Confession #1: We use wipes.
Now for some of you this might seem like a cop out as who doesn’t use wipes? Well…lots of people. Many people who us cloth diapers like us, choose to use cloth wipes, or buy wipes that only contain natural ingredients or even make their own. My natural mom side loves these ideas, can get excited about these ideas and has even tried them…but the motivation to continue using them never lasts as we just don’t find them as convenient all the way around. Nope, this prada mom uses regular old chemical laden wipes. Ok, ok, I do have standards and tried to choose ones with the least amount but still…it is what it is…a wipe.
(And just for the record, we did start out buying the very expensive natural wipes with no chemicals but they made baby’s skin rash up everytime…)

Confession #2: There are disposable diapers in our house.

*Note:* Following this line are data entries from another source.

-- ==== Sys2Proof/Machine/VectorQueue.lean ====
section
/-! DEFINITION. The vector queue's two steps: an instruction starts with its probe pass, and completes (R84, R87, R88, R110
to R112, R150, R207, R226). -/

namespace Sys2Proof.Machine
open Sys2Proof

/-! ### Source beats (R111) -/

/-- Elements of a register that an instruction reads: their width, and the index of the register's element 0 for VFAULT. -/
structure Span where
  reg : VReg
  width : Nat
  elems : List Nat
  first : Nat
  deriving DecidableEq, Repr

/-- n elements from element 0 of each of the registers. -/
def spansOf (f : Fmt) (regs : List VReg) (es : List Nat) : List Span :=
  regs.map fun r => { reg := r, width := Fmt.bits f, elems := es, first := 0 }

/-- The active elements below the count, in each of the registers. -/
def VEntry.plainSpans (e : VEntry) (c : Ctx) (q : Qual) (regs : List VReg) : List Span :=
  let f := Qual.fmt q e.vtype
  spansOf f regs (c.activeList q f (e.count f))

/-- Every element below the count, in each of the registers. -/
def VEntry.allSpans (e : VEntry) (q : Qual) (regs : List VReg) : List Span :=
  let f := Qual.fmt q e.vtype
  spansOf f regs (List.range (e.count f))

/-- n elements of a register group from its first register on (R126). -/
def VEntry.groupSpans (e : VEntry) (va : VReg) (f : Fmt) (n : Nat) : List Span :=
  let et := e.vlmax f
  (List.range 8).map fun r =>
    { reg := Fin.ofNat 32 (va.val + r), width := Fmt.bits f, elems := List.range (Nat.min (n - r * et) et), first := r * et }

/-- The scales of a block-scaled instruction, for n elements under group g (R38, R129). -/
def VEntry.scaleSpan (e : VEntry) (vb : VReg) (f : Fmt) (g n : Nat) : Span :=
  { reg := vb, width := 8, elems := (List.range ((n + 3) / 4)).map (g * (e.vlmax f / 4) + ·), first := 0 }

/-- A pair of message registers at order k (R176). -/
def pairSpans (k : Nat) (v : VReg) : List Span :=
  [{ reg := v, width := 64, elems := List.range (k * k), first := 0 },
   { reg := pairHi v, width := 64, elems := List.range k, first := 0 }]

/-- The elements of the active groups of a batch, each of size elements (R146). -/
def VEntry.batchElems (e : VEntry) (c : Ctx) (q : Qual) (size : Nat) : List Nat :=
  (groupsOf q e c).flatMap fun b => (List.range size).map (b * size + ·)

/-- A batch's matrices, and its vectors. -/
def VEntry.matSpans (e : VEntry) (c : Ctx) (q : Qual) (regs : List VReg) : List Span :=
  spansOf .cf32 regs (e.batchElems c q (e.vgrp * e.vgrp))
def VEntry.vecSpans (e : VEntry) (c : Ctx) (q : Qual) (reg : VReg) : List Span := spansOf .cf32 [reg] (e.batchElems c q e.vgrp)

/-- The elements of the active butterflies, from a leg on (R142). -/
def VEntry.bflyElems (e : VEntry) (c : Ctx) (q : Qual) (r leg : Nat) : List Nat :=
  (bflyStarts r q e c).flatMap fun i => ((List.range r).filter (leg ≤ ·)).map fun j => i + j * bflyL e.sa

/-- A butterfly's data and its twiddles, of legs 1 on (R142). -/
def VEntry.bflySpans (e : VEntry) (c : Ctx) (q : Qual) (r : Nat) (va vt : VReg) : List Span :=
  let f := Qual.fmt q e.vtype
  spansOf f [va] (e.bflyElems c q r 0) ++ (if bflyNotw e.sa then [] else spansOf f [vt] (e.bflyElems c q r 1))

/-- The elements in whole blocks of p (R144, R145). -/
def VEntry.blockElems (e : VEntry) (q : Qual) (p : Nat) : List Nat := List.range (e.count (Qual.fmt q e.vtype) / p * p)
/-- The block sizes of VDREV and VTRANS. -/
def drevSize (d : Word) : Nat := (drevRadices d).foldl (· * ·) 1
def transSize (d : Word) : Nat := bitsOf d.toNat 15 0 * bitsOf d.toNat 31 16

/-- The source beats an instruction uses. -/
def VEntry.sources (e : VEntry) (c : Ctx) : List Span :=
  match e.ins with
  | .vadd _ va vb q => e.plainSpans c q [va, vb]
  | .vsub _ va vb q => e.plainSpans c q [va, vb]
  | .vmul _ va vb q => e.plainSpans c q [va, vb]
  | .vmac vd va vb q => e.plainSpans c q [vd, va, vb]
  | .vmin _ va vb q => e.plainSpans c q [va, vb]
  | .vmax _ va vb q => e.plainSpans c q [va, vb]
  | .vminn _ va vb q => e.plainSpans c q [va, vb]
  | .vmaxn _ va vb q => e.plainSpans c q [va, vb]
  | .vand _ va vb q => e.plainSpans c q [va, vb]
  | .vor _ va vb q => e.plainSpans c q [va, vb]
  | .vxor _ va vb q => e.plainSpans c q [va, vb]
  | .vsll _ va vb q => e.plainSpans c q [va, vb]
  | .vsrl _ va vb q => e.plainSpans c q [va, vb]
  | .vsra _ va vb q => e.plainSpans c q [va, vb]
  | .vdiv _ va vb q => e.plainSpans c q [va, vb]
  | .vdivn _ va vb q => e.plainSpans c q [va, vb]
  | .vrem _ va vb q => e.plainSpans c q [va, vb]
  | .vremn _ va vb q => e.plainSpans c q [va, vb]
  | .vadds _ va vb q => e.plainSpans c q [va, vb]
  | .vsubs _ va vb q => e.plainSpans c q [va, vb]
  | .vmulhq _ va vb q => e.plainSpans c q [va, vb]
  | .vabs _ va q => e.plainSpans c q [va]
  | .vneg _ va q => e.plainSpans c q [va]
  | .vrcp _ va q => e.plainSpans c q [va]
  | .vrsqrt _ va q => e.plainSpans c q [va]
  | .vexp2 _ va q => e.plainSpans c q [va]
  | .vlog2 _ va q => e.plainSpans c q [va]
  | .vsqrt _ va q => e.plainSpans c q [va]
  | .vclass _ va q => e.plainSpans c q [va]
  | .vscale _ va vb q => e.plainSpans c q [va, vb]
  | .vceq _ va vb q => e.plainSpans c q [va, vb]
  | .vcne _ va vb q => e.plainSpans c q [va, vb]
  | .vclt _ va vb q => e.plainSpans c q [va, vb]
  | .vcle _ va vb q => e.plainSpans c q [va, vb]
  | .vcltn _ va vb q => e.plainSpans c q [va, vb]
  | .vclen _ va vb q => e.plainSpans c q [va, vb]
  | .vceqi _ va _ q => e.plainSpans c q [va]
  | .vclti _ va _ q => e.plainSpans c q [va]
  | .vmv _ va q => e.plainSpans c q [va]
  | .vslideup _ va _ q =>
    let f := Qual.fmt q e.vtype
    spansOf f [va] (List.range (e.count f - e.sa.toNat))
  | .vcompress _ va q => e.plainSpans c q [va]
  | .vexpand _ va q =>
    let f := Qual.fmt q e.vtype
    spansOf f [va] (List.range (c.activeList q f (e.count f)).length)
  | .vmerge _ va vb q => e.allSpans q [va, vb]
  | .vredsum _ va q => e.plainSpans c q [va]
  | .vredmax _ va q => e.plainSpans c q [va]
  | .vredmin _ va q => e.plainSpans c q [va]
  | .vcvt _ va _ q => e.plainSpans c q [va]
  | .vcblk _ va _ q => e.plainSpans c q [va]
  | .vwidenlo _ va _ q =>
    let f := Qual.fmt q e.vtype
    spansOf f [va] (List.range (Nat.min (e.count f) (e.vlmax f / 2)))
  | .vnarrow _ va vb _ q => e.allSpans q [va, vb]
  | .vcadd _ va vb q => e.plainSpans c q [va, vb]
  | .vcsub _ va vb q => e.plainSpans c q [va, vb]
  | .vcmul _ va vb q => e.plainSpans c q [va, vb]
  | .vcmulj _ va vb q => e.plainSpans c q [va, vb]
  | .vcmac vd va vb q => e.plainSpans c q [vd, va, vb]
  | .vcmacj vd va vb q => e.plainSpans c q [vd, va, vb]
  | .vconj _ va q => e.plainSpans c q [va]
  | .vcrot _ va _ q => e.plainSpans c q [va]
  | .vcabs2 _ va q => e.plainSpans c q [va]
  | .vcscale _ va vb q => e.plainSpans c q [va, vb]
  | .vcdot _ va vb q => e.plainSpans c q [va, vb]
  | .vcreal _ va q => e.plainSpans c q [va]
  | .vcswap _ va q => e.plainSpans c q [va]
  | .vcmag _ va q => e.plainSpans c q [va]
  | .vcmacs vd va vb q => e.plainSpans c q [vd, va, vb]
  | .vbfly2 _ va _ vt q => e.bflySpans c q 2 va vt
  | .vbfly3 _ va _ vt q => e.bflySpans c q 3 va vt
  | .vbfly4 _ va _ vt q => e.bflySpans c q 4 va vt
  | .vbfly5 _ va _ vt q => e.bflySpans c q 5 va vt
  | .vdrev _ va _ q => spansOf (Qual.fmt q e.vtype) [va] (e.blockElems q (drevSize e.sa))
  | .vtrans _ va _ q => spansOf (Qual.fmt q e.vtype) [va] (e.blockElems q (transSize e.sa))
  | .vmgmul _ va vb q => e.matSpans c q [va, vb]
  | .vmgmulh _ va vb q => e.matSpans c q [va, vb]
  | .vmgmv _ va vb q => e.matSpans c q [va] ++ e.vecSpans c q vb
  | .vhchol _ va q => e.matSpans c q [va]
  | .vhinv _ va q => e.matSpans c q [va]
  | .vschur _ va _ q => e.matSpans c q [va]
  | .vschurv _ va vb _ q => e.matSpans c q [va] ++ e.vecSpans c q vb
  | .vhsolve _ va vb q => e.matSpans c q [va] ++ e.vecSpans c q vb
  | .vmgtr _ va q => e.matSpans c q [va]
  | .vhreg _ va _ q => e.matSpans c q [va]
  | .vqscale _ va _ sf q => e.groupSpans va sf (e.count (Qual.fmt q e.vtype))
  | .vquant vd va vb sf q =>
    let tf := Qual.fmt q e.vtype
    e.groupSpans va sf (e.count tf) ++ [e.scaleSpan vb tf (vd.val % scaleGroup tf) (e.count tf)]
  | .vdeq _ va vb _ q =>
    let qf := Qual.fmt q e.vtype
    e.plainSpans c q [va] ++ [e.scaleSpan vb qf (va.val % scaleGroup qf) (e.count qf)]
  | .vext _ va _ fo =>
    let f := fo.getD e.vtype
    spansOf f [va] (if e.sa.toNat < e.count f then [e.sa.toNat] else [])
  | .vperm _ va vb q =>
    let f := Qual.fmt q e.vtype
    let js := (c.activeList q f (e.count f)).map fun i => elemAt (c.vreg vb) (Fmt.bits f) i
    spansOf f [va] (js.filter (· < e.vlmax f)) ++ e.plainSpans c q [vb]
  | .vslidedn _ va _ q =>
    let f := Qual.fmt q e.vtype
    let k := Nat.min e.sa.toNat (e.vlmax f)
    spansOf f [va] ((List.range (Nat.min (e.count f) (e.vlmax f - k))).map (k + ·))
  | .vwidenhi _ va _ q =>
    let f := Qual.fmt q e.vtype
    let h := e.vlmax f / 2
    spansOf f [va] ((List.range (e.count f - h)).map (h + ·))
  | .vmovtoz _ va _ q =>
    let f := Qual.fmt q e.vtype
    spansOf f [va] ((List.range (e.count f)).filter fun i => decide (e.sa.toNat + i ≤ 4095))
  | .vst vd _ q => e.plainSpans c q [vd]
  | .vsts vd _ _ q => e.plainSpans c q [vd]
  | .vldx _ _ vb _ q => e.plainSpans c q [vb]
  | .vstx vd _ vb _ q => e.plainSpans c q [vd, vb]
  | .vamoadd vd _ vb _ q => e.plainSpans c q [vd, vb]
  | .gsend _ vp _ => pairSpans e.vgrp vp
  | .gsendc _ vp _ => pairSpans e.vgrp vp
  | .gsum vp _ => pairSpans e.vgrp vp
  | .gsumx vp _ => pairSpans e.vgrp vp
  | .gdamp vp vq _ => pairSpans e.vgrp vp ++ pairSpans e.vgrp vq
  | .gmarg _ vq _ => pairSpans e.vgrp vq
  | .gembed _ vq _ => pairSpans (kept e.vgrp e.sb).length vq
  | .gmean _ vq => pairSpans e.vgrp vq
  | _ => []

A few weeks ago we went to get Ella dressed. She looked cute in her jeans and shirt and off we went quite happy with our cute baby. That is until we put her down on the ground and she could barely sit let alone crawl. Sure natural mom was on my right shoulder nodding her head approvingly as she looked on happy to see babe in a cloth diaper as prada mom sat on the left shaking her head with her hand on her hip. Prada mom won out, it was decided that when we go out and Ella is wearing clothes that she will wear a disposable diaper for her comfort and to fill this prada mom’s need for her baby to look like a normal shaped baby with a cute bottom.